═══ Provided data

/-- A split's pc set. -/
def State.jump (s : State) (gid sid : Nat) (pc : DWord) : State :=
  let g := s.group gid
  s.setGroup gid (g.setSplit sid { g.split sid with pc := pc })

/-- BRA (R131). -/
def bra (x : Ext) (s : State) (r : Run) : State :=
  s.jump r.gid r.sid (targetPc r.pc (offsetOf x))

/-- A w register of walker code and BRA: the single walker jumps (R131). -/
def braWalker (e : Enc) (s : State) (id : Nat) (k : Walker) : State :=
  let pc := k.pc - BitVec.ofNat 64 e.size
  { s with walkers := s.walkers.put id { k with pc := targetPc pc (offsetOf e.x) } }

/-- JMPI's checks: a target that is not a multiple of 4 raises trap 0x03 (R132, R162). -/
def jmpiCheck (x : Ext) (_ : State) (r : Run) : Chk :=
  let a := readUni r.g r.lit .int true x.a
  if a % 4 ≠ 0 then .trap 0x03 r.active (BitVec.ofNat 64 a) 1 else .ok

def jmpi (x : Ext) (s : State) (r : Run) : State :=
  s.jump r.gid r.sid (BitVec.ofNat 64 (readUni r.g r.lit .int true x.a))

/-- Depth of the reconvergence stack. -/
def Group.depth (g : Group) : Nat := g.tokens.length + g.tokSpill

/-- Trap 0x50 for a token that would pass the token region (R267). -/
def tokenCheck (s : State) (r : Run) : Chk :=
  let g := s.group r.gid
  if g.tokens.length = 32 && s.tokRoom r.gid ≤ g.tokSpill then .trap 0x50 r.active 0 2 else .ok

/-- The active lanes in which a BRD's predicate holds (R134). -/
def brdTaken (x : Ext) (r : Run) : Mask :=
  maskOf (fun i => Mask.has r.active i && readSrc r.g r.lanes r.lit .bits false x.a i = 1)

/-- The lowest free split number (R133). -/
def Group.freeSplit (g : Group) : Option Nat := [0, 1, 2, 3].find? (fun i => !(g.split i).live)

/-- Where an access or an engine operation stands: `po` and the LOOP tokens it will rejoin through (R263). -/
structure Standing where
  po : BitVec 4
  parks : List (Nat × DWord)

/-- Every access and engine operation of a group placed anew. -/
def Group.replace (g : Group) (f : Standing → Standing) : Group :=
  let acc (a : Acc) : Acc :=
    let p := f ⟨a.po, a.parks⟩
    { a with po := p.po, parks := p.parks }
  let op (o : OpOrder) : OpOrder :=
    let p := f ⟨o.po, o.parks⟩
    { o with po := p.po, parks := p.parks }
  { g with accs := g.accs.map acc, ops := g.ops.map op }

/-- What a split has issued stands before what another will issue, on the same terms (R263), and what a third has written
stays open to both (R49). -/
def Group.inherit (g : Group) (sid n : Nat) : Group :=
  let bit (b : BitVec 4) : BitVec 4 := if b.getLsbD sid then 1#4 <<< n else 0
  let seen (e : Fresh) : Fresh := { e with openTo := e.openTo ||| bit e.openTo }
  { g with fresh := g.fresh.map seen }.replace
    (fun p => { p with po := p.po ||| bit p.po })

/-- BRD divides its split (R134, R254, R263). -/
def brd (x : Ext) (s : State) (r : Run) : State :=
  let t := brdTaken x r
  let f := r.active &&& ~~~t
  let target := targetPc r.pc (offsetOf x)
  let rejoin := r.pc + BitVec.ofNat 64 (4 * x.mod.toNat)
  if t = 0 then s
  else if f = 0 then s.jump r.gid r.sid target
  else
    let g := s.group r.gid
    let me := g.split r.sid
    match g.freeSplit with
    | some n =>
      let g := (g.setSplit n { live := true, pc := target, mask := t, readyAt := me.readyAt,
                               last := s.cycle }).setSplit r.sid { me with mask := f }
      let s := s.setGroup r.gid (g.inherit r.sid n)
      (s.pushToken r.gid { kind := .join, pc1 := rejoin, sp1 := r.sid, sp2 := n }).state s
    | none =>
      let next := me.pc
      let s := s.setGroup r.gid (g.setSplit r.sid { me with mask := t, pc := target })
      (s.pushToken r.gid { kind := .defer, pc1 := rejoin, pc2 := next, sp1 := r.sid,
                           maskA := f }).state s

/-- A token names a split (R133). -/
def Token.names (t : Token) (sid : Nat) : Bool :=
  match t.kind with
  | .join => t.sp1 = sid || t.sp2 = sid
  | .defer | .loop => t.sp1 = sid
  | .other => false

/-- The readable cycle of every fixed-latency result of some splits (R57). -/
def Group.readable (g : Group) (sids : List Nat) : Nat :=
  g.fresh.foldl (fun n e => if sids.contains e.split then max n e.cycle else n) 0

/-- The split no longer exists; its number is free, and what it has written is no split's that lives. -/
def Group.freeNumber (g : Group) (sid : Nat) : Group :=
  let keep : BitVec 4 := ~~~(1#4 <<< sid)
  let gone (e : Fresh) : Fresh := { e with openTo := e.openTo &&& keep, split := if e.split = sid then 4 else e.split }
  let left (p : Nat × Target × Nat) : Nat × Target × Nat := (p.1, p.2.1, if p.2.2 = sid then 4 else p.2.2)
  ({ g with fresh := g.fresh.map gone, pending := g.pending.map left }.setSplit sid {}).replace
    (fun p => { p with po := p.po &&& keep })

/-- Parent and child merged into the parent's number: the masks together, the accesses of both as if the parent had issued
them, results of the child as the parent's, no instruction before R57 allows (R135, R254, R263). -/
def Group.merge (g : Group) (p c : Nat) (mask : Mask) (pc : DWord) (readyAt now : Nat) : Group :=
  let ready := max readyAt (g.readable [p, c])
  let both (x : Standing) : Standing :=
    if x.po.getLsbD c then { x with po := x.po ||| (1#4 <<< p) } else x
  let two : BitVec 4 := (1#4 <<< p) ||| (1#4 <<< c)
  let own (e : Fresh) : Fresh :=
    if e.split = c || e.split = p then { e with split := p, openTo := e.openTo &&& ~~~two }
    else if e.openTo &&& two ≠ 0 then { e with openTo := e.openTo ||| two } else e
  let ours (e : Nat × Target × Nat) : Nat × Target × Nat := (e.1, e.2.1, if e.2.2 = c then p else e.2.2)
  let g := { g.replace both with fresh := g.fresh.map own, pending := g.pending.map ours }
  (g.freeNumber c).setSplit p
    { live := true, pc := pc, mask := mask, readyAt := ready, last := now }

/-- The lanes that BRK parked in a LOOP token rejoin the split that takes it, and so do their accesses (R263). -/
def Group.rejoin (g : Group) (sid : Nat) (t : Token) : Group :=
  g.replace (fun p => if p.parks.contains (t.sp1, t.pc1) then
    { p with po := p.po ||| (1#4 <<< sid), parks := p.parks.filter (· ≠ (t.sp1, t.pc1)) } else p)

/-- What a split does at the token with index i of the stack, its mask as it stands; lanes that have exited are in no mask
again (R135, R137, R138). -/
def State.meetToken (s : State) (gid sid i : Nat) (t : Token) : Spill :=
  let g := s.group gid
  let x := g.split sid
  let after := t.pc1 + 12
  match t.kind with
  | .join =>
    let t := if t.sp1 = sid then { t with ppk := true, maskA := x.mask }
      else { t with cpk := true, maskB := x.mask }
    if t.ppk && t.cpk then
      (s.editToken gid i none).andThen (fun s =>
        .ok (s.setGroup gid ((s.group gid).merge t.sp1 t.sp2 ((t.maskA ||| t.maskB) &&& g.alive) after x.readyAt s.cycle)))
    else
      (s.editToken gid i (some t)).andThen (fun s =>
        .ok (s.setGroup gid ((s.group gid).setSplit sid { x with parked := true, pc := t.pc1, parkPc := t.pc1 })))
  | .defer =>
    if t.phase then
      (s.editToken gid i none).andThen (fun s =>
        let g := s.group gid
        .ok (s.setGroup gid (g.setSplit sid { x with
          mask := x.mask ||| (t.maskB &&& g.alive), pc := after, readyAt := max x.readyAt (g.readable [sid]) })))
    else
      (s.editToken gid i (some { t with phase := true, maskB := x.mask })).andThen (fun s =>
        .ok (s.setGroup gid ((s.group gid).setSplit sid { x with mask := t.maskA &&& g.alive, pc := t.pc2 })))
  | .loop =>
    (s.editToken gid i none).andThen (fun s =>
      let g := (s.group gid).rejoin sid t
      .ok (s.setGroup gid (g.setSplit sid { x with
        mask := x.mask ||| (t.maskB &&& g.alive), pc := after, readyAt := max x.readyAt (g.readable [sid]) })))
  | .other => .ok s

/-- What is done with the topmost token of a kind, with its place, or without one: the search runs through the hardware
tokens and then, when they do not hold it, through the spilled ones (R259). -/
def State.withToken (s : State) (gid : Nat) (want : Token → Bool) (f : State → Option (Nat × Token) → Spill) : Spill :=
  let find (l : List Token) : Option (Nat × Token) := (l.zipIdx.find? (fun e => want e.1)).map (fun e => (e.2, e.1))
  match find (s.group gid).tokens with
  | some e => f s (some e)
  | none => (s.regionReady gid).andThen (fun s => f s (find (s.allTokens gid)))

/-- The split that goes on after a split has met a token: the parent of a merge, else itself (R135). -/
def State.goesOn (s : State) (gid sid : Nat) (t : Token) : Nat :=
  if t.kind = .join && !((s.group gid).split sid).parked then t.sp1 else sid

/-- A split without lanes behaves as if it had executed the JOIN of the topmost token that names it; with
none it is removed; a merge of empty splits again (R137). The number bounds the tokens it can meet. -/
def State.emptySplit : Nat → Nat → Nat → State → Spill
  | 0, _, _, s => .ok s
  | n + 1, gid, sid, s =>
    let x := (s.group gid).split sid
    if !x.live || x.parked || x.mask ≠ 0 then .ok s
    else
      s.withToken gid (fun t => t.names sid) (fun s e =>
        match e with
        | none =>
          let g := (s.group gid).freeNumber sid
          .ok (s.setGroup gid { g with retiring := g.liveSplits.isEmpty })
        | some (i, t) =>
          (s.meetToken gid sid i t).andThen (fun s => State.emptySplit n gid (s.goesOn gid sid t) s))

/-- Every split without lanes settled. -/
def State.emptied (s : State) (gid sid : Nat) : Spill :=
  State.emptySplit ((s.group gid).depth + 4) gid sid s

/-- JOIN (R135). -/
def join (s : State) (r : Run) : Spill :=
  s.withToken r.gid (fun t => t.names r.sid) (fun s e =>
    match e with
    | none => .ok s
    | some (i, t) =>
      if t.pc1 ≠ r.pc then .ok s
      else
        (s.meetToken r.gid r.sid i t).andThen (fun s => s.emptied r.gid (s.goesOn r.gid r.sid t)))

/-- LOOP (R136). -/
def loop (x : Ext) (s : State) (r : Run) : State :=
  (s.pushToken r.gid { kind := .loop, pc1 := targetPc r.pc (offsetOf x), sp1 := r.sid }).state s

/-- Lanes leave the split's mask. DEDUCED, log 58. -/
def State.dropLanes (s : State) (r : Run) : State :=
  let g := s.group r.gid
  let x := g.split r.sid
  s.setGroup r.gid (g.setSplit r.sid { x with mask := x.mask &&& ~~~r.eff })

/-- Sub-code 9 of BRK: no LOOP token on the group's stack (R136); tokens that cannot be reached now are looked at when the
instruction has waited for them. -/
def noLoop (s : State) (gid _ : Nat) : Nat :=
  if (s.allTokens gid).any (fun t => t.kind = .loop) || (s.tokTrouble gid).isSome then 0 else 9

/-- BRK (R136, R137). -/
def brk (s : State) (r : Run) : Spill :=
  s.withToken r.gid (fun t => t.kind = .loop) (fun s e =>
    match e with
    | none => .ok s
    | some (i, t) =>
      (s.editToken r.gid i (some { t with maskB := t.maskB ||| r.eff })).andThen (fun s =>
        let park (p : Standing) : Standing :=
          if p.po.getLsbD r.sid then { p with parks := (t.sp1, t.pc1) :: p.parks.filter (· ≠ (t.sp1, t.pc1)) } else p
        let s := s.setGroup r.gid ((s.group r.gid).replace park)
        (s.dropLanes r).emptied r.gid r.sid))

/-- EXIT (R138): the effective lanes leave the group for good, a handler's added lanes their own split too
(R365). -/
def exit (s : State) (r : Run) : Spill :=
  let g := s.group r.gid
  let leave (e : Nat × Split) : Nat × Split := (e.1, { e.2 with mask := e.2.mask &&& ~~~r.eff })
  let s := s.setGroup r.gid { g with exited := g.exited ||| r.eff, splits := g.splits.map leave }
  [0, 1, 2, 3].foldl (fun s i => s.andThen (fun s => s.emptied r.gid i)) (.ok s)

/-- The deferred trap of a RED that the EXIT which would retire the group raises (R374). -/
def exitDeferred (s : State) (r : Run) : Option Deferred :=
  if (((exit s r).state s).group r.gid).retiring then
    (s.group r.gid).deferred.find? (fun d => d.red.isSome)
  else none

/-- CALL's k, f and the top of the new window (R139, R267). -/
def callF (x : Ext) : Nat := 8 * bits 7 0 x.mod
def callTop (g : Group) (x : Ext) : Nat := g.winBase + x.d.idx.toNat + callF x

/-- CALL's conditions: sub-codes 4 and 9 (R139, R141, R267). -/
def callDyn (x : Ext) (s : State) (gid _ : Nat) : Nat :=
  let g := s.group gid
  lowestSub [if g.alloc < callF x then 4 else 0, if 1 < g.liveSplits.length then 9 else 0]

/-- Trap 0x50 with sub-code 1, then 3 (R267). -/
def callCheck (x : Ext) (s : State) (r : Run) : Chk :=
  let g := s.group r.gid
  if s.rowRoom r.gid + g.alloc < callTop g x then .trap 0x50 r.active 0 1
  else if g.rets.length = 32 && s.tokRoom r.gid ≤ g.retSpill then .trap 0x50 r.active 0 3 else .ok

/-- The rows a CALL spills: first and number (R267). -/
def callSpill (g : Group) (x : Ext) : Nat × Nat :=
  let top := max g.rtop (callTop g x)
  (g.rbot, top - g.alloc - g.rbot)

/-- CALL (R139, R267). -/
def call (x : Ext) (s : State) (r : Run) : Spill :=
  let g := s.group r.gid
  let (lo, n) := callSpill g x
  match s.pushRet r.gid ⟨(g.split r.sid).pc, g.winBase, g.winSize, g.rtop, g.depth⟩ with
  | .ok s =>
    match s.spillRows r.gid lo n with
    | .ok s =>
      let g := (s.group r.gid).forgetRows lo (lo + n)
      let g := { g with rtop := max g.rtop (callTop g x), rbot := lo + n,
                        winBase := g.winBase + x.d.idx.toNat, winSize := callF x }
      .ok ((s.setGroup r.gid g).jump r.gid r.sid (targetPc r.pc (offsetOf x)))
    | q => q
  | q => q

/-- RET's conditions: sub-code 9 (R141). -/
def retDyn (s : State) (gid _ : Nat) : Nat :=
  let g := s.group gid
  if 1 < g.liveSplits.length then 9
  else
    match g.rets with
    | e :: _ => if e.depth < g.depth then 9 else 0
    | [] =>
      if g.retSpill = 0 then 9
      else
        match s.homeLoad (coreOf gid) g.ctx g.super (s.retAt gid (g.retSpill - 1)) 1 with
        | (_, y :: _, _) => if (Ret.unpack y).depth < g.depth then 9 else 0
        | _ => 0

/-- The range a RET leaves resident, from the entry it pops: RBOT (R267). -/
def retBot (g : Group) (e : Ret) : Nat := e.rtops - g.alloc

══════

The reply should consist solely of the lines of the data, exact, from the opening line through the line with "def braWalker (e", inclusive.

■ Written response:
/-- A split's pc set. -/
def State.jump (s : State) (gid sid : Nat) (pc : DWord) : State :=
  let g := s.group gid
  s.setGroup gid (g.setSplit sid { g.split sid with pc := pc })

/-- BRA (R131). -/
def bra (x : Ext) (s : State) (r : Run) : State :=
  s.jump r.gid r.sid (targetPc r.pc (offsetOf x))

/-- A w register of walker code and BRA: the single walker jumps (R131). -/
def braWalker (e : Enc) (s : State) (id : Nat) (k : Walker) : State :=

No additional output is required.